Nah, the "No such file or directory" messages are mostly warnings. The real error is the last one, fsck(8) doesn't seem to recognize the filesystem. The a partition usually isn't that important, it normally only contains /.

If you're looking for your data, that's probably in the f partition, which usually contains /usr/.


----------



## andyzammy (Nov 30, 2011)

SirDice said:
			
		

> Nah, the "No such file or directory" messages are mostly warnings. The real error is the last one, fsck(8) doesn't seem to recognize the filesystem. The a partition usually isn't that important, it normally only contains /.
> 
> If you're looking for your data, that's probably in the f partition, which usually contains /usr/.



My usr file system is in e. 

A /
B swap
C (whole of ad6s1 according to handbook but not listed)
D /var
E /usr

What I'm actually trying to do is mount everything so I can restore FreeBSD to its last working state. I guess the only things in / I have to recreate are rc.conf, loader.conf and wpa_supplicant. But this current "dirty" / is part of a stable image, while the dump is of a release image. Is it still possible for me to restore my release dumps (at least /var and /usr) and recreate /?


----------



## SirDice (Nov 30, 2011)

andyzammy said:
			
		

> What I'm actually trying to do is mount everything so I can restore freebsd to it's last working state. I guess the only things in / i have to recreate are rc.conf, loader.conf and wpa_supplicant... But this current "dirty" / is part of a stable image, while the dump is of a release image. Is it still possible for me to restore my release dumps (at least var and usr) and recreate /?


I'd probably just do a clean install and use a scratch disk to dump the backups. From that scratch disk you can copy what you need. But I'd only copy the data, no binaries.


----------



## phoenix (Nov 30, 2011)

When fsck can't figure out the filesystem type automatically, just tell it the type:
`# fsck -t ufs /dev/ad6s1a`

Remember, when in doubt, always check the man page: fsck(8)


----------



## andyzammy (Dec 1, 2011)

I don't understand this, but after about an hour of trying to mount it, root finally mounted. From what SirDice is saying I guess the file system successfully had the clean flag written to it.

During the restoring I got some "not permitted" type errors on certain files or folders. I didn't understand this as I thought dump and restore worked below the file level.
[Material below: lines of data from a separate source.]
-- ==== Sys2Proof/Tests/Slice0.lean ====
section
/-! SUPPORT. Tests with expected results from spec/95_test_vectors.md, the smoke tests of WellFormed, and a witness for
the hypotheses of each statement. -/

namespace Sys2Proof.Machine

-- One test after another: tests that wait for the kernel side by side hold a thread, and its stack, each.
set_option Elab.async false

/-- The reset state of an instance, with a sequence loaded into `IBUF` and its length into `ILEN`. -/
def loadedOf (p : Params) (cells : List Byte) : State :=
  { State.resetOf p with ibuf := Memory.ofSeq cells, ilen := BitVec.ofNat 16 cells.length }

/-- The same with the default parameters. -/
def loaded (cells : List Byte) : State := loadedOf Params.default cells

/-- A loaded sequence is the input sequence. -/
theorem loadedOf_input (p : Params) (cells : List Byte) : (loadedOf p cells).input cells.length = cells := by
  apply List.ext_getElem <;> simp +contextual [State.input, State.ibufCell, loadedOf, Memory.ofSeq, Memory.read_ofSeqFrom]

/-- The bits of a string of digits, as cells. -/
def digits (l : List Nat) : List Byte := l.map (BitVec.ofNat 8)

/-- `STATUS`, `OLEN` and the specified cells of `OBUF` after a step. -/
def seen : Host.Outcome State Fault Refusal → Option (Word × Nat × List Byte)
  | .next t => some (t.statusWord, t.olen.toNat, t.obuf.map Prod.snd)
  | _ => none

/-- Whether an outcome is a next state. -/
def goesOn : Host.Outcome State Fault Refusal → Bool
  | .next _ => true
  | _ => false

theorem goesOn_iff (o : Host.Outcome State Fault Refusal) : goesOn o = true ↔ ∃ t, o = .next t := by
  cases o <;> simp [goesOn]

/-! ### Smoke tests of WellFormed: each check refuses an ill-formed term -/

theorem smoke_nsym_zero : Params.legal { nsym := 0, bufsz := 512 } = false := by decide
theorem smoke_nsym_255 : Params.legal { nsym := 255, bufsz := 512 } = false := by decide
theorem smoke_bufsz_odd : Params.legal { nsym := 10, bufsz := 257 } = false := by decide
theorem smoke_bufsz_small : Params.legal { nsym := 10, bufsz := 254 } = false := by decide
theorem smoke_bufsz_large : Params.legal { nsym := 10, bufsz := 65536 } = false := by decide
theorem smoke_reg_read_5 : HostAction.inRange Params.default (.regRead 5) = false := by decide
theorem smoke_reg_write_5 : HostAction.inRange Params.default (.regWrite 5 0) = false := by decide
theorem smoke_cell_read_512 : HostAction.inRange Params.default (.memRead .ibuf 512) = false := by decide
theorem smoke_cell_write_512 : HostAction.inRange Params.default (.memWrite .obuf 512 0) = false := by decide

/-! ### Decoding: words written out from R46, and illegal words of V22 -/

theorem test_decode_ham_enc : decode (0b00000000000000000000000000000001 : Word) = .ok .hamEnc := rfl
theorem test_decode_ham_dec : decode (0b00000000000000000000000000000010 : Word) = .ok .hamDec := rfl
theorem test_decode_conv_enc : decode (0b00000000000000000000000000000011 : Word) = .ok .convEnc := rfl
theorem test_decode_vit_dec : decode (0b00000000000000000000000000000100 : Word) = .ok .vitDec := rfl
theorem test_decode_rs_enc : decode (0b00000000000000000000000000000101 : Word) = .ok .rsEnc := rfl
theorem test_decode_rs_dec : decode (0b00000000000000000000000000000110 : Word) = .ok .rsDec := rfl
theorem test_decode_zero : decode 0 = .error (.unknownOpcode 0) := rfl
theorem test_decode_7 : decode 7 = .error (.unknownOpcode 7) := rfl
theorem test_decode_reserved_low : decode 0x101 = .error (.reservedNotZero 1) := rfl
theorem test_decode_reserved_high : decode 0x80000004 = .error (.reservedNotZero 0x800000) := rfl
theorem test_decodeTableWord : decodeTableWord 32 6 = some .rsDec ∧ decodeTableWord 32 0x106 = none := by decide

/-! ### One step of each command -/

/-- V6: a cell that is not binary. V2: data 1011. -/
theorem test_ham_enc_1011 : seen (exec .hamEnc (loaded (digits [1, 0, 1, 1]))) =
    some (0, 7, digits [0, 1, 1, 0, 0, 1, 1]) := by decide +kernel
theorem test_ham_enc_not_binary : seen (exec .hamEnc (loaded (digits [1, 0, 2, 1]))) = some (1, 0, []) := by
  decide +kernel

/-- V1 row 4 and V5 row 1. -/
theorem test_ham_dec_source_string : seen (exec .hamDec (loaded (digits [0, 1, 1, 1, 0, 1, 1]))) =
    some (0x40, 4, digits [1, 0, 1, 1]) := by decide +kernel
theorem test_ham_dec_two_errors : seen (exec .hamDec (loaded (digits [1, 0, 1, 0, 0, 1, 1]))) =
    some (0x30, 4, digits [0, 0, 1, 1]) := by decide +kernel

/-- V7: message 1101; V21: length 257. -/
theorem test_conv_enc_1101 : seen (exec .convEnc (loaded (digits [1, 1, 0, 1]))) =
    some (0, 8, digits [1, 1, 0, 1, 0, 1, 0, 0]) := by decide +kernel
theorem test_conv_enc_too_long : seen (exec .convEnc (loaded (List.replicate 257 0))) = some (1, 0, []) := by
  decide +kernel

/-- V9 row 4 (two errors corrected) and V13 (the order of the final scan). -/
theorem test_vit_dec_two_errors :
    seen (exec .vitDec (loaded (digits [1, 0, 1, 0, 0, 0, 0, 1, 1, 1, 1, 1, 1, 1, 1, 0]))) =
      some (0, 8, digits [1, 0, 1, 1, 0, 0, 1, 0]) := by decide +kernel
theorem test_vit_dec_final_tie :
    seen (exec .vitDec (loaded (digits [1, 1, 1, 0, 1, 0, 1, 1, 0, 1, 0, 0, 0, 1, 1, 1, 1, 1, 1, 1]))) =
      some (0, 10, digits [1, 0, 0, 1, 1, 1, 0, 0, 1, 0]) := by decide +kernel

/-- V16: messages 01 and "hello". -/
theorem test_rs_enc_01 : seen (exec .rsEnc (loaded [0x01])) =
    some (0, 11, [0x01, 0xD8, 0xC2, 0x9F, 0x6F, 0xC7, 0x5E, 0x5F, 0x71, 0x9D, 0xC1]) := by decide +kernel
theorem test_rs_enc_hello : seen (exec .rsEnc (loaded [0x68, 0x65, 0x6C, 0x6C, 0x6F])) =
    some (0, 15, [0x68, 0x65, 0x6C, 0x6C, 0x6F, 0xA9, 0x75, 0x10, 0x35, 0x86, 0x24, 0x74, 0x52, 0x4D, 0x52]) := by
  decide +kernel

/-- V17: five errors. V20: two errors with `NSYM = 2`. -/
theorem test_rs_dec_five_errors :
    seen (exec .rsDec
      (loaded [0x97, 0x65, 0x6C, 0x6D, 0x6F, 0xA9, 0x75, 0x90, 0x35, 0x86, 0x71, 0x74, 0x52, 0x4D, 0x00])) =
      some (0, 5, [0x68, 0x65, 0x6C, 0x6C, 0x6F]) := by decide +kernel
theorem test_rs_dec_uncorrectable :
    seen (exec .rsDec (loadedOf { nsym := 2, bufsz := 512 } [0x01, 0x02, 0xDC, 0x04, 0x5D])) = some (2, 0, []) := by
  decide +kernel

/-- V22: `HAM_ENC`'s opcode with a reserved bit set, as the first access after reset. -/
theorem test_step_illegal_word :
    seen (step (State.reset.withFetchWord 32 0x101)) = some (3, 0, []) := by decide +kernel

/-- V14. -/
theorem test_field : gfMul 0x53 0xCA = 0x8F ∧ gfMul 0xFF 0xFF = 0xE2 ∧ gfMul 0x57 0x83 = 0x31 ∧
    gfInv 0x53 (by decide) = 0x8C ∧ gfInv 0xFF (by decide) = 0xFD ∧ gfPow 2 8 = 0x1D ∧ gfLog 3 = some 25 := by
  decide +kernel

/-! ### The host script and the environment -/

/-- R51: `COPYBACK` of a result of one cell, and `LOADTEXT`. -/
theorem test_copyBack : ScriptLine.expand { State.reset with obuf := Memory.ofSeq [5], olen := 1, commanded := true } .copyBack =
    [.regRead 3, .memRead .obuf 0, .memWrite .ibuf 0 5, .regWrite 2 1] := by decide +kernel
theorem test_loadText : ScriptLine.expand State.reset (.loadText "he") =
    [.memWrite .ibuf 0 0x68, .memWrite .ibuf 1 0x65, .regWrite 2 2] := by decide +kernel

/-- R127, R128, R129, R133: distinct positions only, the fall-back to one flip, every bit flipped, 50 percent. -/
theorem test_noise : flipRandomK [true, true, false] 2 [2, 0] = some [false, true, true] ∧
    flipRandomK [true] 2 [0, 0] = none ∧ burstFlip [true, false] 3 1 = some [true, true] ∧
    gaussianFlip [true, false] 1 [true, true] = some [false, true] ∧ gaussianFlip [true] 0 [true] = none ∧
    gaussianFlip [true] 2 [true] = none := by decide +kernel

/-- R125: a string to cells and back (P1), and a character that is no digit. -/
theorem test_text : cellsOfText ['1', '0', '1', '1'] = some (digits [1, 0, 1, 1]) ∧
    textOfCells (digits [0, 1, 1, 0, 0, 1, 1]) = some ['0', '1', '1', '0', '0', '1', '1'] ∧
    cellsOfText ['1', '2'] = none ∧ textOfCells [2] = none := by decide

/-- R131: a byte changed by eight bit flips and by one byte flip (P3: 68 becomes 97), and the symbol of P3 that
changes by 01. -/
theorem test_noise_bytes : injectNoiseBytes [0x68, 0x6C] (.burst 8) (.offset 0) [] .bit = some [0x97, 0x6C] ∧
    injectNoiseBytes [0x68, 0x6C] (.randomFlip 1) (.positions [0]) [0xFF, 1] .byte = some [0x97, 0x6C] ∧
    injectNoiseBytes [0x68, 0x6C] (.randomFlip 1) (.positions [15]) [] .bit = some [0x68, 0x6D] ∧
    injectNoiseBytes [0x68] (.burst 1) (.offset 0) [0] .byte = none := by decide +kernel
theorem test_successRate : successRate (recordResult (recordResult [] "RS" true) "RS" false) "RS" = 50 := by
  decide +kernel

/-! ### Witnesses: the hypotheses of each statement hold together somewhere -/

/-- The state of a host about to write the word `w` to `CMD`. -/
def aboutTo (s : State) (w : Word) : State := { s with pending := [.regWrite 0 w] }

theorem witness_legal_parameters : Params.legal Params.default = true ∧ Params.legal { nsym := 1, bufsz := 256 } = true ∧
    Params.legal { nsym := 254, bufsz := 65534 } = true := by decide

/-- `CommandAfterResetIsInvalidInput`, `ResetMeetsTheInvariant`, `CfgRegisterNeverChanges` (legality). -/
theorem witness_cfg_step : (loaded []).cfg.legal = true ∧ goesOn (step (loaded [])) = true := by decide +kernel

theorem witness_StepRunsTheDecodedCommand : (aboutTo State.reset 3).pending = .regWrite 0 3 :: [] ∧
    decode 3 = .ok .convEnc ∧ Instr.wellFormed .convEnc = true := ⟨rfl, rfl, rfl⟩

theorem witness_PlatformReset : ({ loaded [1] with pending := [.reset] } : State).pending = .reset :: [] := rfl

/-- One word for each way of being illegal, at the boundaries (V22). -/
theorem witness_IllegalWord : [0x00, 0x07, 0xFF, 0x101, 0x80000004].all (fun w : Word =>
    [Instr.hamEnc, .hamDec, .convEnc, .vitDec, .rsEnc, .rsDec].all fun i => decide (w ≠ encode i)) = true := by decide

theorem witness_CmdReadsBackTheLowByte : goesOn (step (aboutTo State.reset 0x107)) = true ∧
    touchesResult (.regWrite 2 5) = false ∧ goesOn (State.reset.access (.regWrite 2 5)) = true := by decide +kernel

/-- `StatusRegisterFollowsItsRule`: a `HAM_DEC` that succeeds with a position, and one that fails; an `RS_DEC` whose
computation fails is `test_rs_dec_uncorrectable`. -/
theorem witness_StatusRegister : seen (exec .hamDec (loaded (digits [0, 0, 0, 0, 0, 0, 1]))) = some (0x70, 4, digits [0, 0, 0, 0]) ∧
    seen (exec .hamDec (loaded (digits [0, 0, 0, 0]))) = some (1, 0, []) ∧
    decode 0x107 = .error (.reservedNotZero 1) ∧ seen (State.reset.access (.regWrite 0 0x107)) = some (3, 0, []) :=
  ⟨by decide +kernel, by decide +kernel, rfl, by decide +kernel⟩

/-- Lengths just outside every range (V21). -/
theorem witness_lengths_rejected : [(3, Instr.hamEnc), (5, .hamEnc), (6, .hamDec), (8, .hamDec), (0, .convEnc),
    (257, .convEnc), (0, .vitDec), (3, .vitDec), (514, .vitDec), (0, .rsEnc), (246, .rsEnc), (10, .rsDec),
    (256, .rsDec)].all (fun e => !lengthAccepted Params.default e.1 e.2) = true := by decide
Attempting to restore /var failed at extracting the gz because / was full even though it wasn't. Instead of trying to work it out I lost patience and reinstalled. An afterthought guess is that it (at least root partition restore) was a chflags thing?

Thanks for all the help, always learning!


----------



## andyzammy (Dec 1, 2011)

phoenix said:
			
		

> When fsck can't figure out the filesystem type automatically, just tell it the type:
> `# fsck -t ufs /dev/ad6s1a`
> 
> Remember, when in doubt, always check the man page: fsck(8)



I did indeed wonder whether you could pass the file system like that, and of course I consulted the man page. I must say every time I read a man page I'm left wondering about my own competence with the English language and common sense. I got the impression from the fstype description that passing the type wouldn't just make fsck assume that the file system is whatever argument is passed by -t, but that it would still check that it is. Since that particular error stated clearly that it couldn't check, I didn't bother. I guess I should've at least tried it though.


----------



## wblock@ (Dec 1, 2011)

andyzammy said:
			
		

> During the restoring i got some "not permitted" type errors on certain files or folders. I didn't understand this as i thought dump and restore worked below the file level. Attempting to restore var failed at extracting the gz because / was full even though it wasnt. Instead of trying to work it out I lost patience and reinstalled. An afterthought guess is that it (at least root partition restore) was a chflags thing?



dump(8)/restore(8) deal specifically with filesystems.  restore creates directories and writes files.  If there are already files in the target directory, they can interfere.  As you noticed, the schg flag can prevent writing the new files over the old ones.


----------